She laughed. Full on, lying back on the porch holding her stomach, her smoke coming out in quick jets like a steam engine. When it subsided she called him an asshole and asked if he minded company. He shrugged.

They ambled through the surrounding neighborhood of beige eight-story housing projects that hadn’t changed noticeably since the Reagan administration. Past the electric company with its litter of oversized spools that often disappeared overnight only to manifest the next morning as outdoor furniture in someone’s yard. Salguero said maybe they needed a spool for the squat. Lindsay said knock yourself out, but she wasn’t hauling anything back all that way. Besides, she wanted to keep her hands clean. Salguero took that literally, then, on second thought, figuratively, wondering just what the hell she was getting at. Then, eyeing her loose-bodied shuffle, he settled on literally. For now.

Salguero was really loving the way he could hear every inch of the rubber on the wheels of passing cars sticking to the road and feel the coordination of the muscles involved in his movement as a continuous convulsive wave. There was living and there was being alive. It was so good before the sick came creeping in, worth it. He suggested they head over to Constitution Park and maybe walk the nature trails.

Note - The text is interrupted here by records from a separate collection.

-- ==== Sys2Proof/Laws/After/Shaper.lean ====
section
/-! SUPPORT. What the operations of Shaper keep (Laws/After.lean). -/

set_option Elab.async false
set_option linter.all false

namespace Sys2Proof.Machine

theorem State.setBucket_after {b T} (x0) (x1) (x2) (ht : Within 0x4000000 T) (h1 : After T b x0) :
    After T b (@State.setBucket x0 x1 x2) := by
  unfold State.setBucket
  try dsimp only
  repeat' first
    | with_reducible assumption
    | with_reducible apply State.onGates_after

theorem State.settleBucket_after {b T} (x0) (x1) (ht : Within 0x4000000 T) (h1 : After T b x0) :
    After T b (@State.settleBucket x0 x1) := by
  unfold State.settleBucket
  try dsimp only
  repeat' first
    | with_reducible assumption
    | with_reducible apply State.setBucket_after
    | with_reducible exact Within.mono ht rfl
    | with_reducible apply AfterRoute.ite
    | split

theorem State.refillBucket_after {b T} (x0) (x1) (ht : Within 0x4000000 T) (h1 : After T b x0) :
    After T b (@State.refillBucket x0 x1) := by
  unfold State.refillBucket
  try dsimp only
  repeat' first
    | with_reducible assumption
    | with_reducible apply State.onGates_after
    | with_reducible exact Within.mono ht rfl
    | with_reducible apply AfterRoute.ite
    | split

theorem State.takeTokens_after {b T} (x0) (x1) (x2) (ht : Within 0x4000000 T) (h1 : After T b x0) :
    After T b (@State.takeTokens x0 x1 x2) := by
  unfold State.takeTokens
  try dsimp only
  repeat' first
    | with_reducible assumption
    | with_reducible apply State.setBucket_after
    | with_reducible exact Within.mono ht rfl
    | with_reducible apply AfterRoute.ite
    | split

end Sys2Proof.Machine
end

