theorem execRdmaReadResponse_after {b T} (x0) (x1) (x2) (x3) (x4) (x5) (ht : Within 0x5016591d087e01 T) (h6 : After T b x5) :
    AfterOut T b ((@execRdmaReadResponse x0 x1 x2 x3 x4 x5)) := by
  unfold execRdmaReadResponse
  try dsimp only
  repeat' first
    | with_reducible assumption
    | with_reducible apply onSoc_after
    | with_reducible apply State.packetIn_after
    | with_reducible exact Within.mono ht rfl
    | with_reducible apply AfterRoute.ite
    | split
    | (with_reducible intro _)

theorem execAckReceived_after {b T} (x0) (x1) (x2) (ht : Within 0x5016591d087e01 T) (h3 : After T b x2) :
    AfterOut T b ((@execAckReceived x0 x1 x2)) := by
  unfold execAckReceived
  try dsimp only
  repeat' first
    | with_reducible assumption
    | with_reducible apply onSoc_after
    | with_reducible apply State.packetIn_after
    | with_reducible exact Within.mono ht rfl
    | with_reducible apply AfterRoute.ite
    | split
    | (with_reducible intro _)

theorem execNakReceived_after {b T} (x0) (x1) (x2) (x3) (ht : Within 0x5016591d087e01 T) (h4 : After T b x3) :
    AfterOut T b ((@execNakReceived x0 x1 x2 x3)) := by
  unfold execNakReceived
  try dsimp only
  repeat' first
    | with_reducible assumption
    | with_reducible apply onSoc_after
    | with_reducible apply State.packetIn_after
    | with_reducible exact Within.mono ht rfl
    | with_reducible apply AfterRoute.ite
    | split
    | (with_reducible intro _)

theorem execCnpReceived_after {b T} (x0) (x1) (ht : Within 0x5016591d087e01 T) (h2 : After T b x1) :
    AfterOut T b ((@execCnpReceived x0 x1)) := by
  unfold execCnpReceived
  try dsimp only
  repeat' first
    | with_reducible assumption
    | with_reducible apply onSoc_after
    | with_reducible apply State.packetIn_after
    | with_reducible exact Within.mono ht rfl
    | with_reducible apply AfterRoute.ite
    | split
    | (with_reducible intro _)

theorem execAckTimeout_after {b T} (x0) (x1) (ht : Within 0x5016591d087e01 T) (h2 : After T b x1) :
    AfterOut T b ((@execAckTimeout x0 x1)) := by
  unfold execAckTimeout
  try dsimp only
  repeat' first
    | with_reducible assumption
    | with_reducible apply onSoc_after
    | with_reducible apply State.passPacket_after
    | with_reducible exact Within.mono ht rfl
    | with_reducible apply AfterRoute.ite
    | split
    | (with_reducible intro _)

theorem execRnrTimerExpiry_after {b T} (x0) (x1) (ht : Within 0x5016591d087e01 T) (h2 : After T b x1) :
    AfterOut T b ((@execRnrTimerExpiry x0 x1)) := by
  unfold execRnrTimerExpiry
  try dsimp only
  repeat' first
    | with_reducible assumption
    | with_reducible apply onSoc_after
    | with_reducible apply State.passPacket_after
    | with_reducible exact Within.mono ht rfl
    | with_reducible apply AfterRoute.ite
    | split
    | (with_reducible intro _)

theorem execRateStepTimer_after {b T} (x0) (x1) (ht : Within 0x5016591d087e01 T) (h2 : After T b x1) :
    AfterOut T b ((@execRateStepTimer x0 x1)) := by
  unfold execRateStepTimer
  try dsimp only
  repeat' first
    | with_reducible assumption
    | with_reducible apply onSoc_after
    | with_reducible apply State.passPacket_after
    | with_reducible exact Within.mono ht rfl
    | with_reducible apply AfterRoute.ite
    | split
    | (with_reducible intro _)

theorem execContextFillComplete_after {b T} (x0) (x1) (x2) (ht : Within 0x5016591d087e01 T) (h3 : After T b x2) :
    AfterOut T b (@execContextFillComplete x0 x1 x2) := by
  unfold execContextFillComplete
  try dsimp only
  repeat' first
    | with_reducible assumption
    | with_reducible apply onSoc_after
    | with_reducible apply State.installContext_after
    | with_reducible apply State.each_after
    | with_reducible apply State.serveItem_after
    | with_reducible apply State.count_after
    | with_reducible apply State.throughPipeline_after
    | with_reducible exact Within.mono ht rfl
    | exact RegIn.block ht (by decide) rfl
    | with_reducible apply AfterRoute.ite
    | split
    | (with_reducible intro _)
    | with_reducible apply AfterOut.ofNext
    | with_reducible apply AfterOpt.ofSome
    | with_reducible exact AfterOpt.ofNone
    | (with_reducible refine After.ofPair (by assumption) ?_)
    | (with_reducible refine After.ofTriple (by assumption) ?_)
    | (with_reducible refine After.ofOpt (by assumption) ?_)
    | with_reducible apply AfterSome.ofSome
    | with_reducible apply AfterRoute.ofSome
    | with_reducible exact AfterRoute.ofNone
    | with_reducible exact AfterSome.ofNone
    | with_reducible apply AfterEx.ofOk
    | with_reducible exact AfterEx.ofError
    | (with_reducible refine After.ofSealed (by assumption) ?_)
    | (with_reducible refine After.ofOkPair (by assumption) ?_)
    | (with_reducible refine After.ofOk (by assumption) ?_)
    | with_reducible apply After.fold

theorem execEvictionWritebackComplete_after {b T} (x0) (x1) (x2) (x3) (ht : Within 0x2000 T) (h4 : After T b x3) :
    AfterOut T b ((@execEvictionWritebackComplete x0 x1 x2 x3)) := by
  unfold execEvictionWritebackComplete
  try dsimp only
  repeat' first
    | with_reducible assumption
    | with_reducible apply onSoc_after
    | with_reducible apply State.putPipeline_after
    | with_reducible exact Within.mono ht rfl
    | with_reducible apply AfterRoute.ite
    | split
    | (with_reducible intro _)

theorem execReadRequestComplete_after {b T} (x0) (x1) (ht : Within 0x2000 T) (h2 : After T b x1) :
    AfterOut T b ((@execReadRequestComplete x0 x1)) := by
  unfold execReadRequestComplete
  try dsimp only
  repeat' first
    | with_reducible assumption
    | with_reducible apply onSoc_after
    | with_reducible apply State.onRdma_after
    | with_reducible apply State.setCtx_after
    | with_reducible apply State.showReads_after
    | with_reducible exact Within.mono ht rfl
    | with_reducible apply AfterRoute.ite
    | split
    | (with_reducible intro _)

theorem execReadTrackerGrant_after {b T} (x0) (x1) (ht : Within 0x5016591d087e01 T) (h2 : After T b x1) :
    AfterOut T b (@execReadTrackerGrant x0 x1) := by
  unfold execReadTrackerGrant
  try dsimp only
  repeat' first
    | with_reducible assumption
    | with_reducible apply onSoc_after
    | with_reducible apply State.passPacket_after
    | with_reducible exact Within.mono ht rfl
    | exact RegIn.block ht (by decide) rfl
    | with_reducible apply AfterRoute.ite
    | split
    | (with_reducible intro _)
    | with_reducible apply AfterOut.ofNext
    | with_reducible apply AfterOpt.ofSome
    | with_reducible exact AfterOpt.ofNone
    | (with_reducible refine After.ofPair (by assumption) ?_)
    | (with_reducible refine After.ofTriple (by assumption) ?_)
    | (with_reducible refine After.ofOpt (by assumption) ?_)
    | with_reducible apply AfterSome.ofSome
    | with_reducible apply AfterRoute.ofSome
    | with_reducible exact AfterRoute.ofNone
    | with_reducible exact AfterSome.ofNone
    | with_reducible apply AfterEx.ofOk
    | with_reducible exact AfterEx.ofError
    | (with_reducible refine After.ofSealed (by assumption) ?_)
    | (with_reducible refine After.ofOkPair (by assumption) ?_)
    | (with_reducible refine After.ofOk (by assumption) ?_)
    | with_reducible apply After.fold

theorem execWorkRequestComplete_after {b T} (x0) (x1) (ht : Within 0x50044119086601 T) (h2 : After T b x1) :
    AfterOut T b ((@execWorkRequestComplete x0 x1)) := by
  unfold execWorkRequestComplete
  try dsimp only
  repeat' first
    | with_reducible assumption
    | with_reducible apply onSoc_after
    | with_reducible apply State.wakeWaits_after
    | with_reducible apply State.completeWork_after
    | with_reducible apply State.onRdma_after
    | with_reducible exact Within.mono ht rfl
    | with_reducible apply AfterRoute.ite
    | split
    | (with_reducible intro _)

theorem execConnectionRequest_after {b T} (x0) (x1) (ht : Within 0x102002000 T) (h2 : After T b x1) :
    AfterOut T b (@execConnectionRequest x0 x1) := by
  unfold execConnectionRequest
  try dsimp only
  repeat' first
    | with_reducible assumption
    | with_reducible apply onSoc_after
    | with_reducible apply State.emit_after
    | with_reducible apply State.putContext_after
    | with_reducible exact Within.mono ht rfl
    | exact RegIn.block ht (by decide) rfl
    | with_reducible apply AfterRoute.ite
    | split
    | (with_reducible intro _)
    | with_reducible apply AfterOut.ofNext
    | with_reducible apply AfterOpt.ofSome
    | with_reducible exact AfterOpt.ofNone
    | (with_reducible refine After.ofPair (by assumption) ?_)
    | (with_reducible refine After.ofTriple (by assumption) ?_)
    | (with_reducible refine After.ofOpt (by assumption) ?_)
    | with_reducible apply AfterSome.ofSome
    | with_reducible apply AfterRoute.ofSome
    | with_reducible exact AfterRoute.ofNone
    | with_reducible exact AfterSome.ofNone
    | with_reducible apply AfterEx.ofOk
    | with_reducible exact AfterEx.ofError
    | (with_reducible refine After.ofSealed (by assumption) ?_)
    | (with_reducible refine After.ofOkPair (by assumption) ?_)
    | (with_reducible refine After.ofOk (by assumption) ?_)
    | with_reducible apply After.fold

theorem execReadyToUse_after {b T} (x0) (x1) (ht : Within 0x2000 T) (h2 : After T b x1) :
    AfterOut T b ((@execReadyToUse x0 x1)) := by
  unfold execReadyToUse
  try dsimp only
  repeat' first
    | with_reducible assumption
    | with_reducible apply onSoc_after
    | with_reducible apply State.setCtx_after
    | with_reducible exact Within.mono ht rfl
    | with_reducible apply AfterRoute.ite
    | split
    | (with_reducible intro _)
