theorem State.commitAtBoundary_after {b T} (x0) (x1) (ht : Within 0x7ffffffb99f6c3 T) (h1 : After T b x0) :
    After T b (@State.commitAtBoundary x0 x1) := by
  unfold State.commitAtBoundary
  try dsimp only
  repeat' first
    | with_reducible assumption
    | with_reducible apply State.showProposals_after
    | with_reducible apply State.agreeAtBoundary_after
    | with_reducible apply State.each_after
    | with_reducible apply State.applyProposal_after
    | with_reducible exact Within.mono ht rfl
    | with_reducible apply AfterRoute.ite
    | split
    | (with_reducible intro _)

theorem State.takeProposal_after {b T} (x0) (x1) (ht : Within 0x40740011100080 T) (h1 : After T b x0) :
    After T b (@State.takeProposal x0 x1) := by
  unfold State.takeProposal
  try dsimp only
  repeat' first
    | with_reducible assumption
    | with_reducible apply State.showProposals_after
    | with_reducible apply State.notify_after
    | with_reducible apply State.putProposal_after
    | with_reducible exact Within.mono ht rfl
    | exact RegIn.block ht (by decide) rfl
    | with_reducible apply AfterRoute.ite
    | split
    | (with_reducible intro _)
    | with_reducible apply AfterOut.ofNext
    | with_reducible apply AfterOpt.ofSome
    | with_reducible exact AfterOpt.ofNone
    | (with_reducible refine After.ofPair (by assumption) ?_)
    | (with_reducible refine After.ofTriple (by assumption) ?_)
    | (with_reducible refine After.ofOpt (by assumption) ?_)
    | with_reducible apply AfterSome.ofSome
    | with_reducible apply AfterRoute.ofSome
    | with_reducible exact AfterRoute.ofNone
    | with_reducible exact AfterSome.ofNone
    | with_reducible apply AfterEx.ofOk
    | with_reducible exact AfterEx.ofError
    | (with_reducible refine After.ofSealed (by assumption) ?_)
    | (with_reducible refine After.ofOkPair (by assumption) ?_)
    | (with_reducible refine After.ofOk (by assumption) ?_)
    | with_reducible apply After.fold

theorem State.takeArm_after {b T} (x0) (x1) (ht : Within 0x607400911000c0 T) (h1 : After T b x0) :
    After T b (@State.takeArm x0 x1) := by
  unfold State.takeArm
  try dsimp only
  repeat' first
    | with_reducible assumption
    | with_reducible apply State.missProposal_after
    | with_reducible apply State.showProposals_after
    | with_reducible apply State.onProposal_after
    | with_reducible exact Within.mono ht rfl
    | with_reducible apply AfterRoute.ite
    | split

theorem State.takeShared_after {b T} (x0) (x1) (ht : Within 0x607400911000c0 T) (h1 : After T b x0) :
    After T b (@State.takeShared x0 x1) := by
  unfold State.takeShared
  try dsimp only
  repeat' first
    | with_reducible assumption
    | with_reducible apply State.takeArm_after
    | with_reducible apply State.takeProposal_after
    | with_reducible exact Within.mono ht rfl
    | with_reducible apply AfterRoute.ite
    | split

theorem State.rwtProposal_after {b T} (x0) (x1) (x2) (ht : Within 0x40740011100080 T) (h1 : After T b x0) :
    After T b (@State.rwtProposal x0 x1 x2) := by
  unfold State.rwtProposal
  try dsimp only
  repeat' first
    | with_reducible assumption
    | with_reducible apply State.propose_after
    | with_reducible exact Within.mono ht rfl
    | with_reducible apply AfterRoute.ite
    | split
    | (with_reducible intro _)
    | with_reducible apply AfterOut.ofNext
    | with_reducible apply AfterOpt.ofSome
    | with_reducible exact AfterOpt.ofNone
    | (with_reducible refine After.ofPair (by assumption) ?_)
    | (with_reducible refine After.ofTriple (by assumption) ?_)
    | (with_reducible refine After.ofOpt (by assumption) ?_)
    | with_reducible apply AfterSome.ofSome
    | with_reducible apply AfterRoute.ofSome
    | with_reducible exact AfterRoute.ofNone
    | with_reducible exact AfterSome.ofNone
    | with_reducible apply AfterEx.ofOk
    | with_reducible exact AfterEx.ofError
    | (with_reducible refine After.ofSealed (by assumption) ?_)
    | (with_reducible refine After.ofOkPair (by assumption) ?_)

theorem execProposalExpiry_after {b T} (x0) (x1) (ht : Within 0x400000100000 T) (h2 : After T b x1) :
    AfterOut T b ((@execProposalExpiry x0 x1)) := by
  unfold execProposalExpiry
  try dsimp only
  repeat' first
    | with_reducible assumption
    | with_reducible apply onSoc_after
    | with_reducible apply State.showProposals_after
    | with_reducible apply State.onProposal_after
    | with_reducible exact Within.mono ht rfl
    | with_reducible apply AfterRoute.ite
    | split
    | (with_reducible intro _)

theorem execSetupDigestExchange_after {b T} (x0) (x1) (x2) (x3) (x4) (ht : Within 0x607400911000c0 T) (h5 : After T b x4) :
    AfterOut T b ((@execSetupDigestExchange x0 x1 x2 x3 x4)) := by
  unfold execSetupDigestExchange
  try dsimp only
  repeat' first
    | with_reducible assumption
    | with_reducible apply onSoc_after
    | with_reducible apply State.each_after
    | with_reducible apply State.takeShared_after
    | with_reducible apply State.onTwo_after
    | with_reducible apply State.wr_after
    | with_reducible apply State.flagFault_after
    | with_reducible exact Within.mono ht rfl
    | exact RegIn.block ht (by decide) rfl
    | with_reducible apply AfterRoute.ite
    | split
    | (with_reducible intro _)

end Sys2Proof.Machine
end

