theorem execPromenadeCatchupDone_after {b T} (x0) (x1) (x2) (ht : Within 0x6036591908bec1 T) (h3 : After T b x2) :
    AfterOut T b ((@execPromenadeCatchupDone x0 x1 x2)) := by
  unfold execPromenadeCatchupDone
  try dsimp only
  repeat' first
    | with_reducible assumption
    | with_reducible apply onData_after
    | with_reducible apply State.onMove_after
    | with_reducible exact Within.mono ht rfl
    | with_reducible apply AfterRoute.ite
    | split
    | (with_reducible intro _)

theorem State.moveLost_after {b T} (x0) (x1) (ht : Within 0x400 T) (h1 : After T b x0) :
    After T b (@State.moveLost x0 x1) := by
  unfold State.moveLost
  try dsimp only
  repeat' first
    | with_reducible assumption
    | with_reducible apply State.onStore_after

theorem State.retranslate_after {b T} (x0) (x1) (ht : Within 0x200 T) (h1 : After T b x0) :
    After T b (@State.retranslate x0 x1) := by
  unfold State.retranslate
  try dsimp only
  repeat' first
    | with_reducible assumption
    | with_reducible apply State.onHost_after
    | with_reducible exact Within.mono ht rfl
    | exact RegIn.block ht (by decide) rfl
    | with_reducible apply AfterRoute.ite
    | split
    | (with_reducible intro _)
    | with_reducible apply AfterOut.ofNext
    | with_reducible apply AfterOpt.ofSome
    | with_reducible exact AfterOpt.ofNone
    | (with_reducible refine After.ofPair (by assumption) ?_)
    | (with_reducible refine After.ofTriple (by assumption) ?_)
    | (with_reducible refine After.ofOpt (by assumption) ?_)
    | with_reducible apply AfterSome.ofSome
    | with_reducible apply AfterRoute.ofSome
    | with_reducible exact AfterRoute.ofNone
    | with_reducible exact AfterSome.ofNone
    | with_reducible apply AfterEx.ofOk
    | with_reducible exact AfterEx.ofError
    | (with_reducible refine After.ofSealed (by assumption) ?_)
    | (with_reducible refine After.ofOkPair (by assumption) ?_)
    | (with_reducible refine After.ofOk (by assumption) ?_)
    | with_reducible apply After.fold

theorem State.switchExtent_after {b T} (x0) (x1) (ht : Within 0x40165911003e01 T) (h1 : After T b x0) :
    After T b (@State.switchExtent x0 x1) := by
  unfold State.switchExtent
  try dsimp only
  repeat' first
    | with_reducible assumption
    | with_reducible apply State.moveLost_after
    | with_reducible apply State.onMove_after
    | with_reducible apply State.onNamespace_after
    | with_reducible apply State.releaseHeldWrites_after
    | with_reducible apply State.retranslate_after
    | with_reducible exact Within.mono ht rfl

theorem execPromenadeOldRangeFree_after {b T} (x0) (x1) (x2) (ht : Within 0x6036591908bec1 T) (h3 : After T b x2) :
    AfterOut T b ((@execPromenadeOldRangeFree x0 x1 x2)) := by
  unfold execPromenadeOldRangeFree
  try dsimp only
  repeat' first
    | with_reducible assumption
    | with_reducible apply onData_after
    | with_reducible apply State.onMove_after
    | with_reducible apply State.wr_after
    | with_reducible exact Within.mono ht rfl
    | exact RegIn.block ht (by decide) rfl
    | with_reducible apply AfterRoute.ite
    | split
    | (with_reducible intro _)

theorem execPromenadeFinalEpoch_after {b T} (x0) (x1) (ht : Within 0x400 T) (h2 : After T b x1) :
    AfterOut T b ((@execPromenadeFinalEpoch x0 x1)) := by
  unfold execPromenadeFinalEpoch
  try dsimp only
  repeat' first
    | with_reducible assumption
    | with_reducible apply onSoc_after
    | with_reducible apply State.armLayoutEpoch_after
    | with_reducible exact Within.mono ht rfl
    | with_reducible apply AfterRoute.ite
    | split
    | (with_reducible intro _)

theorem State.showGeometry_after {b T} (x0) (x1) (ht : Within 0x800000000 T) (h1 : After T b x0) :
    After T b (@State.showGeometry x0 x1) := by
  unfold State.showGeometry
  try dsimp only
  repeat' first
    | with_reducible assumption
    | with_reducible apply State.setReg_after
    | with_reducible apply State.wrs_after
    | with_reducible exact Within.mono ht rfl
    | exact RegIn.block ht (by decide) rfl
    | with_reducible apply FieldsIn.cons
    | with_reducible exact FieldsIn.nil

theorem State.activateLayout_after {b T} (x0) (x1) (ht : Within 0x800000400 T) (h1 : After T b x0) :
    After T b (@State.activateLayout x0 x1) := by
  unfold State.activateLayout
  try dsimp only
  repeat' first
    | with_reducible assumption
    | with_reducible apply State.wrs_after
    | with_reducible apply State.showGeometry_after
    | with_reducible apply State.onStore_after
    | with_reducible exact Within.mono ht rfl
    | exact RegIn.block ht (by decide) rfl
    | with_reducible apply FieldsIn.cons
    | with_reducible exact FieldsIn.nil

theorem State.drainOldRanges_after {b T} (x0) (x1) (x2) (x3) (ht : Within 0x40020010000400 T) (h1 : After T b x0) :
    After T b (@State.drainOldRanges x0 x1 x2 x3) := by
  unfold State.drainOldRanges
  try dsimp only
  repeat' first
    | with_reducible assumption
    | with_reducible apply State.each_after
    | with_reducible apply State.sendMemberAt_after
    | with_reducible exact Within.mono ht rfl
    | with_reducible apply AfterRoute.ite
    | split
    | (with_reducible intro _)

theorem State.finalEpoch_after {b T} (x0) (x1) (ht : Within 0x40021810000400 T) (h1 : After T b x0) :
    After T b (@State.finalEpoch x0 x1) := by
  unfold State.finalEpoch
  try dsimp only
  repeat' first
    | with_reducible assumption
    | with_reducible apply State.onStore_after
    | with_reducible apply State.activateLayout_after
    | with_reducible apply State.setReg_after
    | with_reducible apply State.showRebuild_after
    | with_reducible apply State.drainOldRanges_after
    | with_reducible apply State.wr_after
    | with_reducible exact Within.mono ht rfl
    | exact RegIn.block ht (by decide) rfl
    | with_reducible apply AfterRoute.ite
    | split
    | (with_reducible intro _)
    | with_reducible apply AfterOut.ofNext
    | with_reducible apply AfterOpt.ofSome
    | with_reducible exact AfterOpt.ofNone
    | (with_reducible refine After.ofPair (by assumption) ?_)
    | (with_reducible refine After.ofTriple (by assumption) ?_)
    | (with_reducible refine After.ofOpt (by assumption) ?_)
    | with_reducible apply AfterSome.ofSome
    | with_reducible apply AfterRoute.ofSome
    | with_reducible exact AfterRoute.ofNone
    | with_reducible exact AfterSome.ofNone
    | with_reducible apply AfterEx.ofOk
    | with_reducible exact AfterEx.ofError
    | (with_reducible refine After.ofSealed (by assumption) ?_)
    | (with_reducible refine After.ofOkPair (by assumption) ?_)
    | (with_reducible refine After.ofOk (by assumption) ?_)
    | with_reducible apply After.fold
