-- ==== Sys2Proof/Laws/Exec.lean ====
section
/-! SUPPORT. What `exec` does with each command is its meaning: one lemma per constructor, so that no proof unfolds `exec`. -/

set_option Elab.async false

namespace Sys2Proof.Machine
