-- ==== Sys2Proof/Laws/State.lean ====
section
/-! SUPPORT. One lemma per field per update of State, each true by rfl. -/

set_option Elab.async false

namespace Sys2Proof.Machine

She didn’t call it a lame idea.

When they arrived, his notion of a tranquil afternoon in the park met with local TV crews canvassing a group of protesters gathered at the edge of the woods, right where the footpaths started. The protesters scowled into the cameras pointing to their printed shirts and signs that said “Hands Off My Ash.”

“Guess Plan A is out,” Lindsay said.

“Guess so. Head to the overlook?”

Lindsay whatevered with her shoulders. They passed a disinterested reporter holding a microphone out to one of the protesters.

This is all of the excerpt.